Tracking Information
First Submitted Date  ICMJE March 19, 2019
First Posted Date  ICMJE March 25, 2019
Last Update Posted Date March 25, 2019
Actual Study Start Date  ICMJE January 2016
Actual Primary Completion Date January 2018   (Final data collection date for primary outcome measure)
Current Primary Outcome Measures  ICMJE
 (submitted: March 20, 2019)
Childhood Autism Rating Scale version 2 (CARS2)measured after one year and after two years to compare the effect of hyperbaric oxygen therapy, Risperidone, both of them and the placebo effect [ Time Frame: two years ]
The CARS is a 15 items behavioral rating scale developed to identify autism as well as to quantitatively describe the severity of the disorder. The items are as follows: I. Relating to People; II. Imitation; III. Emotional Response; IV. Body Use; V. Object Use; VI. Adaptation to Change; VII. Visual Response; VIII. Listening Response; IX. Taste; Smell, and Touch Response and Use; X. Fear or Nervousness; XI. Verbal Communication; XII. Nonverbal Communication; XIII. Activity Level; XIV. Level and Consistency of Intellectual Response; and XV. General Impressions. Each item is scored from 1 (no pathology) to 4 (severe pathology) in 0.5 intervals. A total score of 15-29.5 is considered non-autistic to minimal; a score of 30-36.5 is considered mild to moderate autism; a score of 37-60 is considered severe autism (these are based on raw scores)
Original Primary Outcome Measures  ICMJE Same as current
Change History No Changes Posted
Current Secondary Outcome Measures  ICMJE Not Provided
Original Secondary Outcome Measures  ICMJE Not Provided
Current Other Pre-specified Outcome Measures Not Provided
Original Other Pre-specified Outcome Measures Not Provided
 
Descriptive Information
Brief Title  ICMJE Therapeutic Issues for Autism
Official Title  ICMJE Therapeutic Issues for Autism Spectrum Disorders: a Clinical Trial
Brief Summary This study aimed to show the effects of hyperbaric oxygen therapy and/or Risperidone in improving symptoms of autism
Detailed Description

Autism spectrum disorders (ASDs) are clinical disorders with multiple developmental disabilities in skills associated with overall behavior and communication. The term (ASD) includes Autistic Disorder (AD), Pervasive Developmental Disorder-Not Otherwise Specified (PDD-NOS), and Asperger's Disorder .
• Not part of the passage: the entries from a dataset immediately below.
-- ==== Sys2Proof/Word.lean ====
section
/-!
DEFINITION. The word types of CHIP8-CORE (spec/00_scope.md R5, R9): every value is an unsigned number of a fixed width.
-/

namespace Sys2Proof

/-- A `u4`: a register index, a key index or a row count (R71). -/
abbrev Nibble := BitVec 4

/-- A `u8`: a general register, a timer, a byte of memory (R5). -/
abbrev Byte := BitVec 8

/-- A `u12`: the address constant `nnn` (R71). -/
abbrev Addr := BitVec 12

/-- A `u16`: an instruction word, I, PC, SP, a stack entry (R5). -/
abbrev Word := BitVec 16

end Sys2Proof
end

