-- ==== Sys2Proof/Machine/IndexMem.lean ====
section
/-!
DEFINITION. Index register and memory instructions, Fx1E, Fx29, Fx33, Fx55, Fx65 (spec/47_index_memory.md R165 to R170).
-/

namespace Sys2Proof.Machine

open Sys2Proof

/-- ADD I, Vx (R165): modulo 65536, VF is not written. -/
def execAddI (x : Nibble) (s : State) : StepResult := .next (s.setI (s.i + zextByte (s.reg x))).advance

/-- LD F, Vx (R166): the whole byte times 5. -/
def execLdF (x : Nibble) (s : State) : StepResult := .next (s.setI (5 * zextByte (s.reg x))).advance

/-- The hundreds, tens and ones of a byte (R167). -/
def bcdDigits (b : Byte) : List Byte :=
  [BitVec.ofNat 8 (b.toNat / 100), BitVec.ofNat 8 (b.toNat / 10 % 10), BitVec.ofNat 8 (b.toNat % 10)]

/-- LD B, Vx (R167). -/
def execLdB (x : Nibble) (s : State) : StepResult :=
  s.checked 3 (s.storeBytes s.i.toNat (bcdDigits (s.reg x))).advance

/-- LD [I], Vx (R169): then I moves if the strap says so (R168). -/
def execLdMemVx (x : Nibble) (s : State) : StepResult :=
  s.checked (x.toNat + 1) ((s.storeBytes s.i.toNat (s.regsUpTo x)).bumpI x).advance

/-- LD Vx, [I] (R170): then I moves if the strap says so (R168). -/
def execLdVxMem (x : Nibble) (s : State) : StepResult :=
  s.checked (x.toNat + 1) ((s.loadRegs x).bumpI x).advance

end Sys2Proof.Machine
end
Hyperbaric oxygen therapy (HBOT) is a treatment in which patients inside a hyperbaric chamber breathe a concentrated oxygen pressurized more than sea level (1 atmosphere absolute) .

It was obvious that autistic children may have some benefits of HBOT by increasing in cerebral perfusion during treatment. Inhalation of more pressurized oxygen might elevate partial pressure of oxygen in the arterial blood, and increased oxygen that reaches the brain . Another mechanism of action of HBOT that it might have anti-inflammatory properties by reduction of pro-inflammatory cytokines, interleukins 1 and 6, interferon-γ, and tumor necrosis factor-α. Furthermore, HBOT might enhance mitochondrial dysfunction, and upregulate the antioxidant enzymes production.

Risperidone is a second generation antipsychotic, approved by the Food and Drug Administration (FDA) for treatment of autism-related irritability. Its approved in 2006 only for children not less than 5 years old . This trial aimed to study the effects of hyperbaric oxygen therapy and/or Risperidone in management symptoms of autism.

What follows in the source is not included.